Faye did not turn away.
That was unusual. She was not overly chatty in class, and she did not force conversations when people looked tired. Instead, she waited with the quiet patience of someone offering to listen without demanding an answer.
Cyrus appreciated that.
He could not exactly explain the problem.
A teacher had discovered his transformation, threatened the police, used his rent as pressure, and crossed a line that had made him feel trapped in his own apartment. Saying it aloud would not make it clearer. It would only make him sound unbelievable.
"It is nothing serious," he said.
The pause before serious was small, but Faye caught it.
She did not press.
"All right," she said.
For a second, Cyrus could see her eyes through the loose strands of hair near her face. Her fingers brushed her cheek in a nervous gesture, and a faint pink touched the tips of her ears.
Then Faye lowered her voice.
"Are you free tomorrow?"
Cyrus blinked. "I should be. Why?"
"My brother and sister have been asking about you." Faye looked down at the notebook. "Miles wants someone to play games with him, and Lena wants you to come by too."
Cyrus considered it.
He had planned to use tomorrow’s work shift as an excuse to stay away from his apartment. Spending a full day at home now sounded like an invitation for Daphne to appear at his door with another meal, another excuse, or another demand.

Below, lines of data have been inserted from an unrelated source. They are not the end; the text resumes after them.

-- ==== Sys2Proof/Certificates/Slice0/Obligations.lean ====
section
/-! DEFINITION. The statements for the provers. Each docstring names the rules that the statement comes from; a clause
that rests on a choice of the model names the log entry. Clauses of one shape say that a command answers a next state,
and which one, under conditions on the state and the operands alone. -/

open Sys2Proof Sys2Proof.Machine

/-! ### The machine as a whole -/

/-- A step takes the command at the front of the queue and runs it on the state with the rest of the queue; on an empty
queue the device time base (R20) advances by one nanosecond and nothing else changes (log entry 1). -/
def Obligations.StepRunsTheFrontCommand : Prop :=
  (∀ (c : Instr) (cs : List Instr) (s : State), s.pending = c :: cs → step s = exec c { s with pending := cs }) ∧
  (∀ s : State, s.pending = [] → step s = .next { s with now := (s.now + 1) % 2 ^ 64 })

/-- The state after reset meets the invariant of Safety.lean. -/
def Obligations.ResetMeetsTheInvariant : Prop := Inv State.reset

/-- Every step keeps the invariant: each store keeps its canonical form, the eight wheels, four far ports, 32 hinge ports
and 16 queues stay that many (R3, R145, R281, R352), and the Warden's lists stay within their lengths (R442, R472,
R481). -/
def Obligations.StepKeepsTheInvariant : Prop :=
  ∀ s t : State, Inv s → step s = .next t → Inv t

/-- No step changes the factory data (R457: it is written at manufacture only). -/
def Obligations.StepKeepsFactoryData : Prop :=
  ∀ s t : State, Inv s → step s = .next t → t.factory = s.factory

/-! ### The host interface -/

/-- SUBMISSION_DOORBELL (R349, R352), CQ_HEAD_WRITE (R357) and QCFG_WRITE (R353) on a trained link, with the function in
D0. A doorbell of an enabled queue moves its tail, and while RDY is clear is dropped and counted; a head write that
consumes entries that have been written moves the head and lets the entries held for lack of room follow in order, and
with none held leaves the ring not full; a write that sets EN applies the fields where they are good, and otherwise sets
CFGERR and nothing else; while EN is clear a write without EN sets the fields; while EN is set a write without EN clears
it where the queue is empty, and no other field changes. -/
def Obligations.QueueRegistersAnswer : Prop :=
  (∀ (s : State) (q tail : Nat), s.host.linkUp = true → s.host.hostPower = .d0 → q < 16 → s.host.rdy = false →
    exec (.submissionDoorbell q tail) s =
      .next (s.onHost (fun h => { h with droppedDb := min (h.droppedDb + 1) (2 ^ 64 - 1) }))) ∧
  (∀ (s : State) (q tail : Nat), s.host.linkUp = true → s.host.hostPower = .d0 →
      q < 16 → s.host.rdy = true → (s.queue q).en = true →
      tail < (s.queue q).size →
    exec (.submissionDoorbell q tail) s = .next (s.onQueue q (fun x => { x with sqTail := tail }))) ∧
  (∀ (s : State) (q index : Nat), s.host.linkUp = true → s.host.hostPower = .d0 →
      q < 16 → (s.queue q).en = true → index < (s.queue q).size →
      (s.queue q).held = [] → index ≠ (s.queue q).cqHead →
      (index + (s.queue q).size - (s.queue q).cqHead) % (s.queue q).size ≤
        ((s.queue q).cqTail + (s.queue q).size - (s.queue q).cqHead) % (s.queue q).size →
    exec (.cqHeadWrite q index) s = .next ((s.onQueue q (fun x => { x with
      cqHead := index, fullSince := none, stallPosted := false })).onQueue q (fun x => { x with cqFull := false }))) ∧
  (∀ (s : State) (q index : Nat), s.host.linkUp = true → s.host.hostPower = .d0 → q < 16 → (s.queue q).en = true →
      index < (s.queue q).size →
      (index + (s.queue q).size - (s.queue q).cqHead) % (s.queue q).size ≤
        ((s.queue q).cqTail + (s.queue q).size - (s.queue q).cqHead) % (s.queue q).size →
    exec (.cqHeadWrite q index) s = .next (drainHeld ((s.queue q).held.length + 1) q
      (s.onQueue q (consume index)))) ∧
  (∀ (s : State) (q : Nat) (v : Word), s.host.linkUp = true → s.host.hostPower = .d0 →
      q < 16 → (s.queue q).en = false → v.getLsbD 0 = true →
      bitsOf v.toNat 63 48 ≠ 0 → bitsOf v.toNat 13 1 ∈ [16, 32, 64, 128, 256, 512, 1024, 2048, 4096] →
      bitsOf v.toNat 31 22 = 0 → bitsOf v.toNat 15 14 = 0 →
    exec (.qcfgWrite q v) s = .next (s.onQueue q (fun x => { x with
      drain := bitsOf v.toNat 63 48, itime := bitsOf v.toNat 47 40, icount := bitsOf v.toNat 39 32,
      vector := bitsOf v.toNat 21 16, size := bitsOf v.toNat 13 1, en := true, cfgErr := false, sqHead := 0, sqTail := 0,
      cqHead := 0, cqTail := 0, phase := true, unsignalled := 0, firstUnsignalled := none, cqFull := false,
      fullSince := none, stallPosted := false }))) ∧
  (∀ (s : State) (q : Nat) (v : Word), s.host.linkUp = true → s.host.hostPower = .d0 →
      q < 16 → (s.queue q).en = false → v.getLsbD 0 = true →
      bitsOf v.toNat 63 48 = 0 →
    exec (.qcfgWrite q v) s = .next (s.onQueue q (fun x => { x with cfgErr := true }))) ∧
  (∀ (s : State) (q : Nat) (v : Word), s.host.linkUp = true → s.host.hostPower = .d0 → q < 16 → (s.queue q).en = false →
      v.getLsbD 0 = false →
    exec (.qcfgWrite q v) s = .next (s.onQueue q (fun x => { x with
      drain := bitsOf v.toNat 63 48, itime := bitsOf v.toNat 47 40, icount := bitsOf v.toNat 39 32,
      vector := bitsOf v.toNat 21 16, size := bitsOf v.toNat 13 1 }))) ∧
  (∀ (s : State) (q : Nat) (v : Word), s.host.linkUp = true → s.host.hostPower = .d0 →
      q < 16 → (s.queue q).en = true → v.getLsbD 0 = false →
      s.host.cmds.all (fun c => c.q != q) = true → (s.queue q).held = [] → (s.queue q).cqHead = (s.queue q).cqTail →
      (s.queue q).sqHead = (s.queue q).sqTail →
    exec (.qcfgWrite q v) s = .next (s.onQueue q (fun x => { x with en := false }))) ∧
  (∀ (s : State) (q : Nat) (v : Word), (s.queue q).en = true → v.getLsbD 0 = true → exec (.qcfgWrite q v) s = .next s)

/-- COMPLETION_RING_STALL posts 0x541 once when the ring has been full beyond DRAIN, and INTERRUPT_DELAY_EXPIRY raises the
vector of a ring with an unsignalled entry (R357, R480). -/
def Obligations.RingTimersAnswer : Prop :=
  (∀ (s : State) (q t : Nat), (s.queue q).fullSince = some t → t + (s.queue q).drain * 100000 < s.now →
      (s.queue q).stallPosted = false →
    exec (.completionRingStall q) s =
      .next (post 0x541 0xB0000 0 [] (s.onQueue q (fun x => { x with stallPosted := true })))) ∧
  (∀ (s : State) (q t : Nat), (s.queue q).firstUnsignalled = some t → (s.queue q).itime ≠ 0 →
      t + (s.queue q).itime * 1000 ≤ s.now →
    exec (.interruptDelayExpiry (.completion q)) s = .next (raiseMsix (s.queue q).vector
      (s.onQueue q (fun x => { x with unsignalled := 0, firstUnsignalled := none })))) ∧
  (∀ (s : State) (t : Nat), s.events.en = true → s.events.firstUnsignalled = some t →
      bitsOf s.events.cfg.toNat 31 24 ≠ 0 → t + bitsOf s.events.cfg.toNat 31 24 * 1000 ≤ s.now →
    exec (.interruptDelayExpiry .eventTray) s = .next (raiseMsix (bitsOf s.events.cfg.toNat 13 8)
      (s.onEvents (fun e => { e with unsignalled := 0, firstUnsignalled := none }))))

/-- The near-tier window and the registers that the host writes (R348, R349, R350, R445, R446, R478): BAR2_BASE_WRITE
within and beyond host space, BAR2_ACCESS within host space, GENERIC_REGISTER_WRITE of the base of the Event Tray, of
a ring and of a reserved range, MAILBOX_DOORBELL and RSP_HEAD_WRITE; and what the host-interface registers and reserved
ranges read. -/
def Obligations.HostWindowAnswers : Prop :=
  (∀ (s : State) (v : Word), s.host.linkUp = true → s.host.hostPower = .d0 →
      v.toNat / 2 ^ 30 * 2 ^ 30 + 2 ^ 36 ≤ hostSpace s →
    exec (.bar2BaseWrite v) s =
      .next (s.onHost (fun h => { h with bar2Base := BitVec.ofNat 64 (v.toNat / 2 ^ 30 * 2 ^ 30) }))) ∧
  (∀ (s : State) (v : Word), hostSpace s < v.toNat / 2 ^ 30 * 2 ^ 30 + 2 ^ 36 → exec (.bar2BaseWrite v) s = .next s) ∧
  (∀ (s : State) (off n : Nat), s.host.linkUp = true → s.host.hostPower = .d0 → off + n ≤ 2 ^ 36 →
      s.host.bar2Base.toNat + off + n ≤ hostSpace s →
    exec (.bar2Access off (.read n)) s = .next (s.onHost (fun h => { h with
      readData := memRead s.near (s.host.bar2Base.toNat + off) n,
      readEp := poisoned s (.near (s.host.bar2Base.toNat + off)) n }))) ∧
  (∀ (s : State) (off : Nat) (bs : List Byte), s.host.linkUp = true → s.host.hostPower = .d0 →
      s.near.wf = true → off + bs.length ≤ 2 ^ 36 →
      s.host.bar2Base.toNat + off + bs.length ≤ hostSpace s →
    ∃ t, exec (.bar2Access off (.write bs)) s = .next t ∧
      memRead t.near (s.host.bar2Base.toNat + off) bs.length = bs ∧
      (∀ a, a < s.host.bar2Base.toNat + off ∨ s.host.bar2Base.toNat + off + bs.length ≤ a →
        memGet t.near a = memGet s.near a)) ∧
  (∀ (s : State) (v : Word), s.host.linkUp = true → s.host.hostPower = .d0 → s.events.en = false →
    exec (.genericRegisterWrite .bar0 0x2000 (leBytes 8 v.toNat)) s =
      .next (s.onEvents (fun e => { e with base := v }))) ∧
  (∀ (s : State) (off : Nat) (bs : List Byte), s.host.linkUp = true → s.host.hostPower = .d0 →
      0x100000 ≤ off → off + bs.length ≤ 0x900000 →
    exec (.genericRegisterWrite .bar0 off bs) s =
      .next (s.onHost (fun h => { h with bar0 := memWrite h.bar0 off bs }))) ∧
  (∀ (s : State) (off : Nat) (bs : List Byte), 0x900000 ≤ off →
    exec (.genericRegisterWrite .bar0 off bs) s = .next s) ∧
  (∀ (s : State) (v : Word), s.host.linkUp = true → s.host.hostPower = .d0 → s.warden.mbCfg.getLsbD 0 = true →
      (s.life.state ≠ .failed ∨ s.host.qualified = true) → s.warden.up = true →
    exec (.mailboxDoorbell v) s = .next (s.onWarden (fun w => { w with reqTail := v.toNat % 64 }))) ∧
  (∀ (s : State) (v : Word), s.host.linkUp = true → s.host.hostPower = .d0 → s.warden.mbCfg.getLsbD 0 = true →
      (s.life.state ≠ .failed ∨ s.host.qualified = true) → s.warden.up = false →
    exec (.mailboxDoorbell v) s = .next (s.onWarden (fun w => { w with
      reqTail := v.toNat % 64, reqHead := v.toNat % 64 }))) ∧
  (∀ (s : State) (v : Word), s.host.linkUp = true → s.host.hostPower = .d0 →
    exec (.rspHeadWrite v) s = .next (s.onWarden (fun w => { w with rspHead := v.toNat % 64 }))) ∧
  (∀ s : State, bar0Reg s 0x00 = 0x0001001010000040 ∧ bar0Reg s 0x10 = s.gate.gen ∧
    bar0Reg s 0x18 = s.host.bar2Base.toNat ∧ bar0Reg s 0x20 = s.host.droppedDb ∧
    (∀ off, 0x1000 ≤ off → off < 0x2000 → bar0Reg s off = 0) ∧ (∀ off, 0x900000 ≤ off → bar0Reg s off = 0))

/-- The registers of the Event Tray (R478, R479, R480, R481): ET_CFG_WRITE that enables a good ring and that is refused,
ET_HEAD_WRITE within the records written, and EVENT_COLLECTOR_WRITE of the oldest record of its producer. -/
def Obligations.EventTrayAnswers : Prop :=
  (∀ (s : State) (v : Word), s.host.linkUp = true → s.host.hostPower = .d0 → s.events.en = false → v.getLsbD 0 = true →
      etEnableOk s v.toNat = true → s.events.backlog = [] →
    exec (.etCfgWrite v) s = .next (s.onEvents (fun e => { e with
      cfg := v, en := true, cfgErr := false, tail := 0, head := 0, unsignalled := 0,
      firstUnsignalled := none, backlog := [] }))) ∧
  (∀ (s : State) (v : Word), s.host.linkUp = true → s.host.hostPower = .d0 → s.events.en = false → v.getLsbD 0 = true →
      etEnableOk s v.toNat = false →
    exec (.etCfgWrite v) s = .next (s.onEvents (fun e => { e with cfg := v - 1, cfgErr := true }))) ∧
  (∀ (s : State) (v : Word), s.host.linkUp = true → s.host.hostPower = .d0 → s.events.full = false →
      v.toNat % 2 ^ 20 < etSize s.events →
      (v.toNat % 2 ^ 20 + etSize s.events - s.events.head) % etSize s.events ≤
        (s.events.tail + etSize s.events - s.events.head) % etSize s.events →
    exec (.etHeadWrite v) s = .next (s.onEvents (fun e => { e with head := v.toNat % 2 ^ 20 }))) ∧
  (∀ (s : State) (r : EventRec) (rs : List EventRec), s.events.transit = r :: rs →
    exec (.eventCollectorWrite 0) s = .next (collect r (s.onEvents (fun e => { e with transit := rs }))))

Faye’s house would be safer.
Probably.
It also had children, video games, food, and a family that did not know enough about his life to hold any of it over him.
"Tomorrow morning works," Cyrus said. "Would that be okay?"
Faye’s face brightened.
"That would be great."
The answer came too quickly for her to hide it.
Cyrus found the reaction oddly reassuring.
The invitation was ordinary. It involved games, children, and a casual visit. Nothing about it required him to explain himself, hide under a disguise, or calculate whether someone would lock a door behind him.
The first bell rang.
Faye turned back toward the front.
Cyrus reached for his book, then noticed Audra Sloane watching from across the room.
Their attention met briefly.
Audra looked away almost at once.
Cyrus frowned.
He had already given her the cake. It had been a thank-you for tutoring and a way to settle the debt he felt he owed for the award money. What else was there to look at?
Maybe she wanted another cake.
That would be unreasonable.
Cyrus opened his book as the teacher entered and let the question fall away.
He had more urgent problems than trying to understand women.